YOUR INSTRUCTIONS — If a line in the entries below includes the string "scalar", copy it out.

=== RECORDS FOR THIS TASK ===

-- ==== Sys2Proof/Syntax.lean ====
section
/-! DEFINITION. Syntax.lean: the commands of the block, one constructor per row of the opcode table: Xesil opcodes (R65),
accesses to registers with an effect of their own, and the events of the part. They stand in the order of the table, but those without
operands come last: compiled Lean code builds no term of a constructor that has fields and a number above 243. -/
namespace Sys2Proof
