/-- TWB[i].RUN (R461). -/
def P.TWB_RUN (i : Nat) : Nat := pid 0x12 i 0x0

/-- TWB[t].MODE (R461). -/
def P.TWB_MODE (i : Nat) : Nat := pid 0x12 i 0x1

/-- TWB[t].LOW (R461). -/
def P.TWB_LOW (i : Nat) : Nat := pid 0x12 i 0x2

/-- TWB[t].HIGH (R461). -/
def P.TWB_HIGH (i : Nat) : Nat := pid 0x12 i 0x3

/-- TWB[t].HOLD (R461). -/
def P.TWB_HOLD (i : Nat) : Nat := pid 0x12 i 0x4

/-- TWB[t].SU_STA (R461). -/
def P.TWB_SU_STA (i : Nat) : Nat := pid 0x12 i 0x5

/-- TWB[t].HD_STA (R461). -/
def P.TWB_HD_STA (i : Nat) : Nat := pid 0x12 i 0x6

/-- TWB[t].SU_STO (R461). -/
def P.TWB_SU_STO (i : Nat) : Nat := pid 0x12 i 0x7

/-- TWB[t].BUF (R461). -/
def P.TWB_BUF (i : Nat) : Nat := pid 0x12 i 0x8

/-- TWB[t].FILTER (R461). -/
def P.TWB_FILTER (i : Nat) : Nat := pid 0x12 i 0x9

/-- TWB[t].RETRY (R461). -/
def P.TWB_RETRY (i : Nat) : Nat := pid 0x12 i 0xA

/-- TWB[t].LOW_TIMEOUT (R461). -/
def P.TWB_LOW_TIMEOUT (i : Nat) : Nat := pid 0x12 i 0xB

/-- TWB[t].ALERT_AUTO (R461). -/
def P.TWB_ALERT_AUTO (i : Nat) : Nat := pid 0x12 i 0xC

/-- TWB[t].RST_TIME (R461). -/
def P.TWB_RST_TIME (i : Nat) : Nat := pid 0x12 i 0xD

/-- TWB[t].RST_AUTO (R461). -/
def P.TWB_RST_AUTO (i : Nat) : Nat := pid 0x12 i 0xE

/-- TWB[t].CLEAR_POLICY (R461). -/
def P.TWB_CLEAR_POLICY (i : Nat) : Nat := pid 0x12 i 0xF

/-- TWB[t].OWNER (R461). -/
def P.TWB_OWNER (i : Nat) : Nat := pid 0x12 i 0x10

/-- TWB[t].SECURE (R461). -/
def P.TWB_SECURE (i : Nat) : Nat := pid 0x12 i 0x11

/-- TWB[8].HT_BASE (R461). -/
def P.TWB_HT_BASE : Nat := pid 0x12 8 0x1

/-- TWB[8].HT_MASK (R461). -/
def P.TWB_HT_MASK : Nat := pid 0x12 8 0x2

/-- TWB[8].HT_ALERT (R461). -/
def P.TWB_HT_ALERT : Nat := pid 0x12 8 0x3

/-- THRM[0].THROTTLE_TJ (R482). -/
def P.THRM_THROTTLE_TJ : Nat := pid 0x13 0 0x1

/-- THRM[0].THROTTLE_HYST (R482). -/
def P.THRM_THROTTLE_HYST : Nat := pid 0x13 0 0x2

/-- THRM[0].STEP_PERIOD (R482). -/
def P.THRM_STEP_PERIOD : Nat := pid 0x13 0 0x3

/-- THRM[0].RECOVER_TIME (R482). -/
def P.THRM_RECOVER_TIME : Nat := pid 0x13 0 0x4

/-- THRM[0].ORDERLY_TJ (R482). -/
def P.THRM_ORDERLY_TJ : Nat := pid 0x13 0 0x5

/-- THRM[0].REARM_TJ (R482). -/
def P.THRM_REARM_TJ : Nat := pid 0x13 0 0x6

/-- THRM[0].DRAIN_MAX (R482). -/
def P.THRM_DRAIN_MAX : Nat := pid 0x13 0 0x7

/-- THRM[0].CORE_MIN (R482). -/
def P.THRM_CORE_MIN : Nat := pid 0x13 0 0x8

/-- THRM[0].MIN_DUTY (R482). -/
def P.THRM_MIN_DUTY : Nat := pid 0x13 0 0x9

/-- THRM[0].POWER_SPACING (R482). -/
def P.THRM_POWER_SPACING : Nat := pid 0x13 0 0xA

/-- THRM[0].QUAD_SPACING (R482). -/
def P.THRM_QUAD_SPACING : Nat := pid 0x13 0 0xB

/-- THRM[s].RISE_LIMIT (R482). -/
def P.THRM_RISE_LIMIT (i : Nat) : Nat := pid 0x13 i 0x20

/-- BKGD[0].TASK_EN (R495). -/
def P.BKGD_TASK_EN : Nat := pid 0x14 0 0x1

/-- BKGD[0].SCRUB_PERIOD (R495). -/
def P.BKGD_SCRUB_PERIOD : Nat := pid 0x14 0 0x2

/-- BKGD[0].RETRAIN_PERIOD (R495). -/
def P.BKGD_RETRAIN_PERIOD : Nat := pid 0x14 0 0x3

/-- BKGD[0].RETRAIN_DELTA (R495). -/
def P.BKGD_RETRAIN_DELTA : Nat := pid 0x14 0 0x4

/-- BKGD[0].EYE_PERIOD (R495). -/
def P.BKGD_EYE_PERIOD : Nat := pid 0x14 0 0x5

/-- BKGD[0].EYE_MIN (R495). -/
def P.BKGD_EYE_MIN : Nat := pid 0x14 0 0x6

/-- BKGD[0].TELE_PERIOD (R495). -/
def P.BKGD_TELE_PERIOD : Nat := pid 0x14 0 0x7

/-- STOR[0].WEAR_SPREAD (R495). -/
def P.STOR_WEAR_SPREAD : Nat := pid 0x17 0 0x1

/-- STOR[0].WEAR_LIMIT (R495). -/
def P.STOR_WEAR_LIMIT : Nat := pid 0x17 0 0x2

/-- SYS scalar parameters (R64, R98). -/
def rowsSys0 : List ParamRow :=
  [⟨0, 0, 0x1, 1, 1, false, 16, [⟨1024, 65535, 1⟩], 47120, 0, .I, 2, 0⟩,
   ⟨0, 0, 0x2, 1, 1, false, 32, [⟨1000, 3600000, 1⟩], 60000, 0, .I, 2, 0⟩,
   ⟨0, 0, 0x3, 1, 1, false, 16, [⟨100, 4000, 1⟩], 4000, 0, .I, 2, 0⟩,
   ⟨0, 0, 0x4, 1, 1, false, 8, [⟨4, 64, 1⟩], 16, 0, .I, 2, 0⟩,
   ⟨0, 0, 0x10, 1, 1, false, 32, [⟨60, 86400, 1⟩], 3600, 0, .I, 2, 0⟩,
   ⟨0, 0, 0x11, 1, 1, false, 1, [⟨0, 1, 1⟩], 1, 0, .I, 2, 0⟩,
   ⟨0, 0, 0x12, 1, 1, false, 1, [⟨0, 1, 1⟩], 1, 0, .I, 2, 0⟩,
   ⟨0, 0, 0x101, 1, 23, false, 8, [⟨0, 255, 1⟩], 255, 0, .I, 2, 0⟩]

/-- Every SYS scalar parameter. -/
def rowsSys : List ParamRow := rowsSys0

/-- LANE scalar parameters (R119). -/
def rowsLane0 : List ParamRow :=
  [⟨0, 79, 0x0, 1, 1, false, 1, [⟨0, 1, 1⟩], 0, 0, .L, 2, 0⟩,
   ⟨0, 63, 0x1, 1, 1, false, 32, [⟨1250000, 16000000, 1⟩], 12500000, 0, .S, 2, 0⟩,
   ⟨0, 63, 0x2, 1, 1, false, 2, [⟨0, 2, 1⟩], 0, 0, .S, 2, 0⟩,
   ⟨0, 63, 0x3, 1, 1, false, 1, [⟨0, 1, 1⟩], 0, 0, .S, 2, 0⟩,
   ⟨0, 63, 0x4, 1, 1, false, 1, [⟨0, 1, 1⟩], 0, 0, .S, 2, 0⟩,
   ⟨0, 63, 0x5, 1, 1, false, 1, [⟨0, 1, 1⟩], 0, 0, .I, 2, 0⟩,
   ⟨0, 63, 0x6, 1, 1, false, 8, [⟨25, 200, 1⟩], 60, 0, .I, 2, 0⟩,
   ⟨0, 63, 0x7, 1, 1, false, 16, [⟨1, 10000, 1⟩], 10, 0, .I, 2, 0⟩,
   ⟨0, 63, 0x8, 1, 1, false, 16, [⟨100, 5000, 1⟩], 1000, 0, .I, 2, 0⟩,
   ⟨0, 63, 0x9, 1, 1, false, 8, [⟨1, 255, 1⟩], 4, 0, .I, 2, 0⟩,
   ⟨0, 63, 0xA, 1, 1, false, 1, [⟨0, 1, 1⟩], 0, 0, .S, 2, 0⟩,
   ⟨0, 63, 0xB, 1, 1, false, 32, [⟨1, 10000000, 1⟩], 100000, 0, .I, 2, 0⟩]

===

RESPONSE TO THIS TASK —
/-- SYS scalar parameters (R64, R98). -/
/-- Every SYS scalar parameter. -/
/-- LANE scalar parameters (R119). -/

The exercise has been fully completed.